Die Gegenargumente auf moralischer Seite – das Leid der Betroffenen – wischt er mit der Behauptung beiseite, den Menschen selbst gehe es bei staatlich kontrollierter Drogenabgabe immer noch besser. Zudem fügt er an, dass die Prohibition bei Drogen ein eigentlich junges Phänomen ist, was sicher auch als Seitenhieb gegenüber den Konservativen Vertretern einer harten Drogenbekämpfung verstanden werden kann, da es die Normalität von Drogen in der Gesellschaft unterstreicht.
Ich gebe dem Autor mit ein paar Abstrichen Recht.
Nun wisst ihr: Ich arbeite in einem Job, der sich nur mit zwei legalen Drogen (Nikotin und Koffein) verträgt, und es sollte klar sein, dass ich nicht meinetwegen für eine Freigabe der anderen Drogen plädiere. Zugegeben, ich würde durchaus gerne mal wieder während des Urlaubs einen Joint rauchen können – ein Vergnügen, auf das ich seit nunmehr mehreren Jahren verzichte, da die Abbauprodukte von THC zu lange nachweisbar sind, als dass ich da meines Jobs noch sicher sein könnte. Aber sonst?
Es fängt ja eigentlich schon mit der schwierigen Frage an, was Drogen sind, wer sie wie verwendet und ob sie dementsprechend überhaupt nötig sind. In letzter Konsequenz wage ich zu behaupten, dass Drogen an und für sich als Produkte nötig sind (Schmerzmittel), als Genussmittel eigentlich verzichtbar, aufgrund unserer Menschlichkeit allerdings nicht zu beseitigen sind.
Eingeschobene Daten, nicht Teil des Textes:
-- ==== Sys2Proof/Machine/LaneRun.lean ====
section
/-!
DEFINITION. The start of the lanes of a tick (R147, R167, R169, R173, R195, R198). A lane under a library program (R212) or the sequencer program (R249) runs
whole at its start, since the spec gives what those programs compute and not their instructions; another program runs by its instructions.
-/

namespace Sys2Proof.Machine

/-- A lane as it starts (R169, R173, R195, R198): registers 0, result line cleared, FIRST and LAST_OVR from what came before. -/
def LaneS.started (x : LaneS) (base : Nat) (of_ : Option Nat) : LaneS :=
  { mem := x.mem, run := true, pc := base, first := x.firstDue, lastOvr := x.ovr, shadowOf := of_ }

/-- The lane's program is one that runs whole: the library's loop image or the sequencer's. -/
def State.whole (s : State) (h : Half) (l : Nat) : Bool :=
  match s.laneImage h l with
  | some i => i.progId == 0x4C4F4F50 || i.progId == 0x50534551
  | none => false

/-- The state a library lane keeps in its private words (R212). -/
def LoopB.words (b : LoopB) : List Int :=
  [b.r, b.mv, b.i, b.u, b.unb] ++ ([b2n b.prevMan, b2n b.prevAuto, b.seq, b.mseq, b.injSeq, b2n b.injOn, b.injN, b.lfsr, b.phi] : List Nat).map Int.ofNat

/-- The state a sequencer lane keeps of a group. -/
def SeqG.words (g : SeqG) : List Int :=
  [g.ss, g.vf, g.iprev] ++ g.integ.map (·.2)
    ++ ([g.st, g.probeN, g.lastAdd, g.hi, g.lo, g.bu, g.bpos, g.winN, g.retries, g.cause, g.hicT, g.quiet, g.hold] ++ g.queue
      ++ g.w.map (·.2) ++ g.cbc.map (·.2)).map Int.ofNat

/-- The program of a lane that runs whole. -/
def runWhole (h : Half) (l : Nat) (s : State) : State :=
  match s.laneImage h l with
  | none => s
  | some i =>
    if s.laneBudget h l < i.verified then s
    else if i.progId = 0x4C4F4F50 then
      let first := (s.lane h l).first || (s.lane h l).lastOvr
      let s := ((List.range 8).filter fun b => s.hasBlock h l b).foldl (runBlock h l first) s
      s.mLane h l fun x => { x.libStore ((List.range 8).flatMap fun b => (s.loopB h l b).words) with run := false, cyc := i.verified }
    else if i.progId = 0x50534551 then
      let s := runSeq h l ((s.lane h l).first || (s.lane h l).lastOvr) s
      let c := (s.seqCab h l).getD 32
      s.mLane h l fun x => { x.libStore ((List.range 4).flatMap fun g => (s.seqG h c g).words) with run := false, cyc := i.verified }
    else s

/-- A working lane starts (R167). -/
def startLane (h : Half) (s : State) (l : Nat) : State :=
  if bitAt (s.lcfg0 h l) 31 then runWhole h l (s.mLane h l fun x => x.started (fld (s.lcfg0 h l) 15 0) none)
  else s.mLane h l fun x => { x with run := false, ovr := false }

/-- A spare starts on a copy of the lane it shadows, or stands still (R147, R148). -/
def startSpare (h : Half) (plan : List (Nat × Nat)) (s : State) (k : Nat) : State :=
  match plan.find? fun e => e.2 = k with
  | some e =>
    if bitAt (s.lcfg0 h e.1) 31 then
      s.mLane h (60 + k) fun _ => (s.lane h e.1).started (fld (s.lcfg0 h e.1) 15 0) (some e.1)
    else s.mLane h (60 + k) fun _ => { shadowOf := some e.1 }
  | none => s.mLane h (60 + k) fun _ => {}

/-- A spare that shadows a lane whose program runs whole runs the same program on the same inputs (R147). -/
def spareWhole (h : Half) (s : State) (e : Nat × Nat) : State :=
  if bitAt (s.lcfg0 h e.1) 31 && s.whole h e.1 then s.mLane h (60 + e.2) fun _ => { s.lane h e.1 with shadowOf := some e.1 } else s

/-- LANE_RUN_START (R147, R167, R193): what the lanes read is fixed, ingest has ended (R76), the lanes and spares start.
(DESIGN CHOICE, safe: log 13.) -/
def execLaneRunStart (h : Half) (s : State) : Out :=
  if ((s.hf h).twn.service || (s.hf h).twn.rejoin) && s.pstate != 1 then
    let plan := shadowPlan s h
    let s := (s.mCln h fun c => { c with view := s.viewNow h }).mTck h fun t => { t with ingestEnd := some t.tick }
    let s := (List.range 4).foldl (startSpare h plan) s
    let s := (List.range 60).foldl (startLane h) s
    .next (plan.foldl (spareWhole h) s)
  else .next s

end Sys2Proof.Machine
end

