-- ==== Sys2Proof/Machine/Step.lean ====
section
/-!
DEFINITION. One step: the command at the front of the queue runs with the queue's rest; on an empty queue the block idles.
-/

namespace Sys2Proof.Machine

/-- One step. An empty queue leaves the state as it is (DESIGN CHOICE): what happens in time happens by the commands that say so.
(DESIGN CHOICE, safe: log 3.) -/
def step (s : State) : Host.Outcome State Fault Refusal :=
  match s.pending with
  | [] => .next s
  | c :: rest => exec c { s with pending := rest }

/-- The state with a command put at the front of its queue.
(DESIGN CHOICE, safe: log 3.) -/
def State.push (s : State) (c : Instr) : State := { s with pending := c :: s.pending }

/-- The state with the command a table word spells at the front of its queue; unchanged where the word spells none.
(DESIGN CHOICE, safe: log 103.) -/
def State.withFetchWord (s : State) (nbits w : Nat) : State :=
  match Sys2Proof.decodeTableWord nbits w with
  | some c => s.push c
  | none => s

end Sys2Proof.Machine
end

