-- ==== Sys2Proof/Machine/Core.lean ====
section
/-! DEFINITION. The machine as the host runs it. -/

def Sys2Proof.core : Host.Core := { State := Sys2Proof.Machine.State, Fault := Sys2Proof.Machine.Fault, Refusal := Sys2Proof.Machine.Refusal, step := Sys2Proof.Machine.step, reset := Sys2Proof.Machine.State.reset }
end

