/-- DC samples and AC blocks are integrated, substituted and closed as gaps as R366 to R374 say, and whole mWh move into the registers. (R366, R367, R368, R372, R373, R374, R378, R393, R396)
Where the spec leaves a point open, the clauses follow the model's choice in log entry 46. -/
def Obligations.EnergyIntegration : Prop :=
  (∀ (s : State) (k : Nat), s.srcEn k = false ∨ 48 ≤ k ∨ s.met.battery ≠ 0 ∨ (s.meter k).closed = some s.now → exec (.meteringSampleClose k) s = .next s) ∧
  (∀ (s : State) (k : Nat) (c : MetCopy) (v i p lss : Int) (pc : Nat), s.srcEn k = true → k < 48 → s.met.battery = 0 → (s.meter k).closed ≠ some s.now →
    (s.meterCopies k).find? (s.copyOk k) = some c →
    v = delayed (intAt c.bytes 10 3 :: (s.meter k).hist.map (·.1)) (fld (s.metw (0x10 * k)) 27 16) → i = delayed (intAt c.bytes 13 3 :: (s.meter k).hist.map (·.2)) (fld (s.metw (0x10 * k)) 11 0) →
    p = roundDiv (v * i) (2 ^ 20) → lss = roundDiv (roundDiv i 1024 * roundDiv i 1024 * fld (s.metw (0x10 * k + 4)) 31 16) 400000 →
    pc = (max 0 (p - lss)).toNat → 2 * fld (s.metw (0x10 * k + 4)) 15 0 ≤ (roundDiv i 1024).natAbs → 0 ≤ p → s.bil.dead = false →
    Ends (.meteringSampleClose k) s fun t =>
        look 0 (t.meter k).q 3 = (look 0 (s.meter k).q 3 + p.toNat) % 720000000000 ∧ look 0 (t.meter k).q 1 = (look 0 (s.meter k).q 1 + pc) % 720000000000 ∧
        look 0 (t.meter k).q 2 = look 0 (s.meter k).q 2 ∧ look 0 (t.meter k).q 4 = look 0 (s.meter k).q 4 ∧
        (look {} t.bil.core.regs (k * 256 + 1)).total = (look {} s.bil.core.regs (k * 256 + 1)).total + (look 0 (s.meter k).q 1 + pc) / 720000000000 ∧
        (look {} t.bil.core.regs (k * 256 + 3)).total = (look {} s.bil.core.regs (k * 256 + 3)).total + (look 0 (s.meter k).q 3 + p.toNat) / 720000000000 ∧
        look 0 (look {} t.bil.core.regs (k * 256 + 1)).rates s.bil.rate = look 0 (look {} s.bil.core.regs (k * 256 + 1)).rates s.bil.rate + (look 0 (s.meter k).q 1 + pc) / 720000000000 ∧
        (∀ j, j ≠ k → t.meter j = s.meter j) ∧ Frame (.free :: .regs .met :: .met :: .bil :: bothMbx) s t) ∧
  (∀ (s : State) (k : Nat) (c : MetCopy) (v i p lss : Int) (pc : Nat), s.srcEn k = true → k < 48 → s.met.battery = 0 → (s.meter k).closed ≠ some s.now →
    (s.meterCopies k).find? (s.copyOk k) = some c →
    v = delayed (intAt c.bytes 10 3 :: (s.meter k).hist.map (·.1)) (fld (s.metw (0x10 * k)) 27 16) → i = delayed (intAt c.bytes 13 3 :: (s.meter k).hist.map (·.2)) (fld (s.metw (0x10 * k)) 11 0) →
    p = roundDiv (v * i) (2 ^ 20) → lss = roundDiv (roundDiv i 1024 * roundDiv i 1024 * fld (s.metw (0x10 * k + 4)) 31 16) 400000 →
    pc = (lss - p).toNat → 2 * fld (s.metw (0x10 * k + 4)) 15 0 ≤ (roundDiv i 1024).natAbs → p < 0 → s.bil.dead = false →
    Ends (.meteringSampleClose k) s fun t =>
        look 0 (t.meter k).q 4 = (look 0 (s.meter k).q 4 + (-p).toNat) % 720000000000 ∧ look 0 (t.meter k).q 2 = (look 0 (s.meter k).q 2 + pc) % 720000000000 ∧
        look 0 (t.meter k).q 1 = look 0 (s.meter k).q 1 ∧ look 0 (t.meter k).q 3 = look 0 (s.meter k).q 3 ∧ (t.meter k).recv = true ∧
        (look {} t.bil.core.regs (k * 256 + 2)).total = (look {} s.bil.core.regs (k * 256 + 2)).total + (look 0 (s.meter k).q 2 + pc) / 720000000000 ∧ Frame (.free :: .regs .met :: .met :: .bil :: bothMbx) s t) ∧
  (∀ (s : State) (k : Nat) (c : MetCopy) (i : Int), s.srcEn k = true → k < 48 → s.met.battery = 0 → (s.meter k).closed ≠ some s.now →
    (s.meterCopies k).find? (s.copyOk k) = some c →
    i = delayed (intAt c.bytes 13 3 :: (s.meter k).hist.map (·.2)) (fld (s.metw (0x10 * k)) 11 0) → (roundDiv i 1024).natAbs < 2 * fld (s.metw (0x10 * k + 4)) 15 0 →
    Ends (.meteringSampleClose k) s fun t => (t.meter k).q = (s.meter k).q ∧ t.bil.core.regs = s.bil.core.regs ∧ (t.meter k).noload = true ∧ (t.meter k).subst = 0 ∧
        (t.meter k).gap = none ∧ Frame (.free :: .regs .met :: .met :: .bil :: bothMbx) s t) ∧
  (∀ (s : State) (k : Nat) (c : MetCopy), s.srcEn k = true → k < 48 → s.met.battery = 0 → (s.meter k).closed ≠ some s.now →
    (s.meterCopies k).find? (s.copyOk k) = some c →
    Ends (.meteringSampleClose k) s fun t => (t.meter k).v = intAt c.bytes 10 3 ∧ (t.meter k).i = intAt c.bytes 13 3 ∧ (t.meter k).closed = some s.now ∧ (t.meter k).lastTick = s.now ∧ (t.meter k).subst = 0 ∧ (t.meter k).gap = none ∧
        (headBad (numAt c.bytes 8 1) = true → (t.meter k).headErr = true ∧ (t.meter k).good = 0 ∧ t.meterErr k = true) ∧
        (headBad (numAt c.bytes 8 1) = false → (t.meter k).good = min 20000 ((s.meter k).good + 1) ∧ ((t.meter k).headErr = true ↔ (s.meter k).headErr = true ∧ (s.meter k).good + 1 < 20000)) ∧ Frame (.free :: .regs .met :: .met :: .bil :: bothMbx) s t) ∧
  (∀ (s : State) (k : Nat) (c : MetCopy) (g : GapS), s.srcEn k = true → k < 48 → s.met.battery = 0 → (s.meter k).closed ≠ some s.now →
    (s.meterCopies k).find? (s.copyOk k) = some c → (s.meter k).gap = some g → g.halted = false →
    Ends (.meteringSampleClose k) s fun t => (t.meter k).gap = none ∧
        (∀ r ∈ t.met.evlog.recs, r.num = g.num → r.typ = 1 → r.detail = min 0xFFFF (s.now - g.start) ∧ r.a = (g.pc * (s.now - g.start) + 719999999999) / 720000000000 % 2 ^ 32) ∧ Frame (.free :: .regs .met :: .met :: .bil :: bothMbx) s t) ∧
  (∀ (s : State) (k : Nat), s.srcEn k = true → k < 48 → s.met.battery = 0 → (s.meter k).closed ≠ some s.now →
    (s.meterCopies k).find? (s.copyOk k) = none → (s.meter k).subst < 3 →
    Ends (.meteringSampleClose k) s fun t => (t.meter k).subst = (s.meter k).subst + 1 ∧ (t.meter k).v = (s.meter k).v ∧ (t.meter k).i = (s.meter k).i ∧
        (t.meter k).gap = (s.meter k).gap ∧ (t.meter k).hist.head? = some ((s.meter k).v, (s.meter k).i) ∧
        (t.metw (0xA00 + 0x10 * k)).toNat = min 0xFFFFFFFF ((s.metw (0xA00 + 0x10 * k)).toNat + 1) ∧ Frame (.free :: .regs .met :: .met :: .bil :: bothMbx) s t) ∧
  (∀ (s : State) (k : Nat), s.srcEn k = true → k < 48 → s.met.battery = 0 → (s.meter k).closed ≠ some s.now →
    (s.meterCopies k).find? (s.copyOk k) = none → 3 ≤ (s.meter k).subst → (s.meter k).gap = none →
    Ends (.meteringSampleClose k) s fun t => (t.meter k).subst = (s.meter k).subst + 1 ∧ (t.meter k).q = (s.meter k).q ∧ t.bil = s.bil ∧
        (t.meter k).gap = some { num := s.met.evlog.count, start := s.now, pc := (s.meter k).pc, halted := s.noService } ∧ t.met.evlog.count = s.met.evlog.count + 1 ∧
        (t.metw (0xA04 + 0x10 * k)).toNat = min 0xFFFFFFFF ((s.metw (0xA04 + 0x10 * k)).toNat + 1) ∧ Frame (.free :: .regs .met :: .met :: .bil :: bothMbx) s t) ∧
  (∀ (s : State) (k : Nat), s.srcEn k = true → k < 48 → s.met.battery = 0 → (s.meter k).closed ≠ some s.now →
    (s.meterCopies k).find? (s.copyOk k) = none → 3 ≤ (s.meter k).subst → (s.meter k).gap ≠ none →
    Ends (.meteringSampleClose k) s fun t => t.meter k = { s.meter k with subst := (s.meter k).subst + 1, closed := some s.now } ∧ look [] t.met.copies k = [] ∧ Frame [.regs .met, .met] s t) ∧
  (∀ (s : State) (k : Nat), s.srcEn k = true → k < 48 → s.met.battery = 0 → (s.meter k).closed ≠ some s.now →
    Ends (.meteringSampleClose k) s fun t => (t.metw (0xA08 + 0x10 * k)).toNat =
        min 0xFFFFFFFF ((s.metw (0xA08 + 0x10 * k)).toNat + ((s.meterCopies k).filter fun c => !s.copyOk k c).length)) ∧
  (∀ (s : State) (i : Nat) (raw : List (List Int)) (y : Nat → Nat → Int) (S : Int) (m : MeterS), s.srcEn (0x40 + i) = true → s.met.battery = 0 → (∀ c < 7, (look [] (s.meter (0x40 + i)).chan c).length = 3 ∧ (raw.getD c []).length = 16) →
    (∀ c n, y c n = (channelOut s (7 * i + c) (look [] (s.meter (0x40 + i)).chan c) (raw.getD c [])).getD n 0) →
    S = ((List.range 16).map fun n => y 0 n * y 3 n + y 1 n * y 4 n + y 2 n * y 5 n).sum → m = s.meter (0x40 + i) →
    (∃ c, 3 ≤ c ∧ c ≤ 5 ∧ 160 * fld (s.metw (0x500 + 0x10 * i)) 15 0 ≤ ((List.range 16).map fun n => (y c n).natAbs).sum) → 0 < S → s.bil.dead = false →
    Ends (.acBlock i raw) s fun t => look 0 (t.meter (0x40 + i)).q 1 = (look 0 m.q 1 + S.toNat) % 57600000000 ∧ look 0 (t.meter (0x40 + i)).q 2 = look 0 m.q 2 ∧
        (look {} t.bil.core.regs ((0x40 + i) * 256 + 1)).total = (look {} s.bil.core.regs ((0x40 + i) * 256 + 1)).total + (look 0 m.q 1 + S.toNat) / 57600000000 ∧
        (look {} t.bil.core.ints i).energy = (look {} s.bil.core.ints i).energy + (look 0 m.q 1 + S.toNat) / 57600000000 ∧ (t.meter (0x40 + i)).recv = false ∧ Frame (.free :: .regs .met :: .met :: .bil :: bothMbx) s t) ∧
  (∀ (s : State) (i : Nat) (raw : List (List Int)) (y : Nat → Nat → Int) (S : Int) (m : MeterS), s.srcEn (0x40 + i) = true → s.met.battery = 0 → (∀ c < 7, (look [] (s.meter (0x40 + i)).chan c).length = 3 ∧ (raw.getD c []).length = 16) →
    (∀ c n, y c n = (channelOut s (7 * i + c) (look [] (s.meter (0x40 + i)).chan c) (raw.getD c [])).getD n 0) →
    S = ((List.range 16).map fun n => y 0 n * y 3 n + y 1 n * y 4 n + y 2 n * y 5 n).sum → m = s.meter (0x40 + i) →
    (∃ c, 3 ≤ c ∧ c ≤ 5 ∧ 160 * fld (s.metw (0x500 + 0x10 * i)) 15 0 ≤ ((List.range 16).map fun n => (y c n).natAbs).sum) → S < 0 → s.bil.dead = false →
    Ends (.acBlock i raw) s fun t => look 0 (t.meter (0x40 + i)).q 2 = (look 0 m.q 2 + (-S).toNat) % 57600000000 ∧ look 0 (t.meter (0x40 + i)).q 1 = look 0 m.q 1 ∧
        (look {} t.bil.core.regs ((0x40 + i) * 256 + 2)).total = (look {} s.bil.core.regs ((0x40 + i) * 256 + 2)).total + (look 0 m.q 2 + (-S).toNat) / 57600000000 ∧
        (t.meter (0x40 + i)).recv = true ∧ Frame (.free :: .regs .met :: .met :: .bil :: bothMbx) s t) ∧
  (∀ (s : State) (i : Nat) (raw : List (List Int)) (y : Nat → Nat → Int) (S : Int) (m : MeterS), s.srcEn (0x40 + i) = true → s.met.battery = 0 → (∀ c < 7, (look [] (s.meter (0x40 + i)).chan c).length = 3 ∧ (raw.getD c []).length = 16) →
    (∀ c n, y c n = (channelOut s (7 * i + c) (look [] (s.meter (0x40 + i)).chan c) (raw.getD c [])).getD n 0) →
    S = ((List.range 16).map fun n => y 0 n * y 3 n + y 1 n * y 4 n + y 2 n * y 5 n).sum → m = s.meter (0x40 + i) →
    (∀ c, 3 ≤ c → c ≤ 5 → ((List.range 16).map fun n => (y c n).natAbs).sum < 160 * fld (s.metw (0x500 + 0x10 * i)) 15 0) →
    Ends (.acBlock i raw) s fun t => (t.meter (0x40 + i)).q = m.q ∧ t.bil.core.regs = s.bil.core.regs ∧ (t.meter (0x40 + i)).noload = true ∧ Frame (.free :: .regs .met :: .met :: .bil :: bothMbx) s t) ∧
  (∀ (s : State) (i : Nat) (raw : List (List Int)) (c : Nat), s.srcEn (0x40 + i) = true → s.met.battery = 0 → c < 7 → (raw.getD c []).length = 16 →
    16000 ≤ (stuckRun (look (0, 0) (s.meter (0x40 + i)).stuckN c) (raw.getD c [])).2 →
    Ends (.acBlock i raw) s fun t => (t.meter (0x40 + i)).stuck = true ∧ t.meterErr (0x40 + i) = true) ∧
  (∀ (s : State) (i : Nat) (raw : List (List Int)), s.srcEn (0x40 + i) = false ∨ s.met.battery ≠ 0 → exec (.acBlock i raw) s = .next s)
Sind wir mal ehrlich: Ein drogenfreies Leben ist eine wunderbare Vorstellung, und es gibt auch einige Menschen da draussen, die das in Bezug auf das, was gemeinhin Droge genannt wird, auch ganz gut schaffen und sehr zufrieden damit sind. Die meisten allerdings nicht. Ich möchte hier gar nicht aus meiner Position als Alkoholtrinker und Nikotinabhängiger gegen ein drogenfreies Leben anschreiben, aber schon unser verhältnismäßig zivilisiertes Land besteht zu einem Gutteil aus Leuten, die ihren normalen Lebensrhytmus nicht einhalten könnten, wenn sie der Kaffee morgens nicht aufputschen würde. Dazu kommen sicher noch ein paar Millionen, die die körperlich positiven Wirkungen eines eiligst verschlungenen Schokoladenstückchens erliegen, wenn ein seelischer Tiefpunkt erreicht ist. Man braucht also eigentlich beim Thema Drogen noch gar nicht bis zu den „harten“ legalen oder gar den illegalen Drogen gehen, wenn man argumentiert.
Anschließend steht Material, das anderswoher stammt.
@[simp] theorem mh_pending (s : State) (h : Half) (f : HalfSt → HalfSt) : (s.mh h f).pending = s.pending := by cases h <;> rfl
@[simp] theorem mh_free (s : State) (h : Half) (f : HalfSt → HalfSt) : (s.mh h f).free = s.free := by cases h <;> rfl
@[simp] theorem mh_regs (s : State) (h : Half) (f : HalfSt → HalfSt) : (s.mh h f).regs = s.regs := by cases h <;> rfl
@[simp] theorem mh_shadow (s : State) (h : Half) (f : HalfSt → HalfSt) : (s.mh h f).shadow = s.shadow := by cases h <;> rfl
@[simp] theorem mh_blocks (s : State) (h : Half) (f : HalfSt → HalfSt) : (s.mh h f).blocks = s.blocks := by cases h <;> rfl
@[simp] theorem mh_ref (s : State) (h : Half) (f : HalfSt → HalfSt) : (s.mh h f).ref = s.ref := by cases h <;> rfl
@[simp] theorem mh_ho (s : State) (h : Half) (f : HalfSt → HalfSt) : (s.mh h f).ho = s.ho := by cases h <;> rfl
@[simp] theorem mh_pll (s : State) (h : Half) (f : HalfSt → HalfSt) : (s.mh h f).pll = s.pll := by cases h <;> rfl
@[simp] theorem mh_rtc (s : State) (h : Half) (f : HalfSt → HalfSt) : (s.mh h f).rtc = s.rtc := by cases h <;> rfl
@[simp] theorem mh_rems (s : State) (h : Half) (f : HalfSt → HalfSt) : (s.mh h f).rems = s.rems := by cases h <;> rfl
@[simp] theorem mh_cabs (s : State) (h : Half) (f : HalfSt → HalfSt) : (s.mh h f).cabs = s.cabs := by cases h <;> rfl
@[simp] theorem mh_therm (s : State) (h : Half) (f : HalfSt → HalfSt) : (s.mh h f).therm = s.therm := by cases h <;> rfl
@[simp] theorem mh_veh (s : State) (h : Half) (f : HalfSt → HalfSt) : (s.mh h f).veh = s.veh := by cases h <;> rfl
@[simp] theorem mh_vehG (s : State) (h : Half) (f : HalfSt → HalfSt) : (s.mh h f).vehG = s.vehG := by cases h <;> rfl
@[simp] theorem mh_met (s : State) (h : Half) (f : HalfSt → HalfSt) : (s.mh h f).met = s.met := by cases h <;> rfl
@[simp] theorem mh_bil (s : State) (h : Half) (f : HalfSt → HalfSt) : (s.mh h f).bil = s.bil := by cases h <;> rfl
@[simp] theorem mh_lkt (s : State) (h : Half) (f : HalfSt → HalfSt) : (s.mh h f).lkt = s.lkt := by cases h <;> rfl
@[simp] theorem mh_saf (s : State) (h : Half) (f : HalfSt → HalfSt) : (s.mh h f).saf = s.saf := by cases h <;> rfl
@[simp] theorem mh_cans (s : State) (h : Half) (f : HalfSt → HalfSt) : (s.mh h f).cans = s.cans := by cases h <;> rfl
@[simp] theorem mh_lsw (s : State) (h : Half) (f : HalfSt → HalfSt) : (s.mh h f).lsw = s.lsw := by cases h <;> rfl
@[simp] theorem mh_mesh (s : State) (h : Half) (f : HalfSt → HalfSt) : (s.mh h f).mesh = s.mesh := by cases h <;> rfl
@[simp] theorem mh_upd (s : State) (h : Half) (f : HalfSt → HalfSt) : (s.mh h f).upd = s.upd := by cases h <;> rfl
@[simp] theorem mh_pwr (s : State) (h : Half) (f : HalfSt → HalfSt) : (s.mh h f).pwr = s.pwr := by cases h <;> rfl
Aber spätestens beim Feierabendbier und der Zigarette danach wird offensichtlich, dass die meisten Menschen zumindest gelegentlich Mittel zu sich nehmen, die ihre körperliche und / oder psychische Verfassung in irgendeiner Art und Weise angenehmer machen.
Dass die Grenze zwischen Legalität nun ausgerechnet zwischen Alkohol und THC angesiedelt ist, lässt ja bekanntermaßen nicht nur die ganzen Hardcore-Kiffer, sondern auch anerkannte Drogenexperten ratlos zurück.
Nicht, dass ihr mich falsch versteht: Drogenkonsum hat in jeglicher Form Folgen für die Gesundheit und verursacht damit natürlich auch gesellschaftliche Kosten. Da sind wir uns einig. Aber wir sollten uns der Logik wegen durchaus auch die Frage stellen, welche anderen Auswirkungen sie haben. Selbst zu den illegalen Drogen zählen etliche Aufputschmittel, und es gibt noch nicht einmal Zahlen darüber, wieviele Milliarden Euro jedes Jahr zusätzlich erwirtschaftet werden, weil Menschen unter ihrer Zuhilfenahme in der Lage sind, 18 Stunden wertschöpferischer Arbeit nachzugehen. Und ohne meine Koffeintabletten hätte ich auch schon ein paarmal früher Feierabend gemacht…
Zunächst aber ist festzuhalten, dass Drogenkonsum ein gesellschaftlich altes Ritual ist. In jeder Kultur sind zumindest einige (gesellschaftlich nicht unwichtige) Leute immer befugt gewesen, sich das Gehirn zuzunebeln, um dem Pöbel zu erklären, dass es Götter gibt, dass das Leben mehr bietet als das, was man sieht. Und wer Geld hatte, hat sich auch zu fast jeder Zeit mit irgendwelchen berauschenden Mitteln der Kunst oder der Liebe hingegeben. So schlecht das für den einzelnen gewesen sein mag, so wenig ist auch nur abzuschätzen, was unsere Kultur ohne Drogen überhaupt wäre.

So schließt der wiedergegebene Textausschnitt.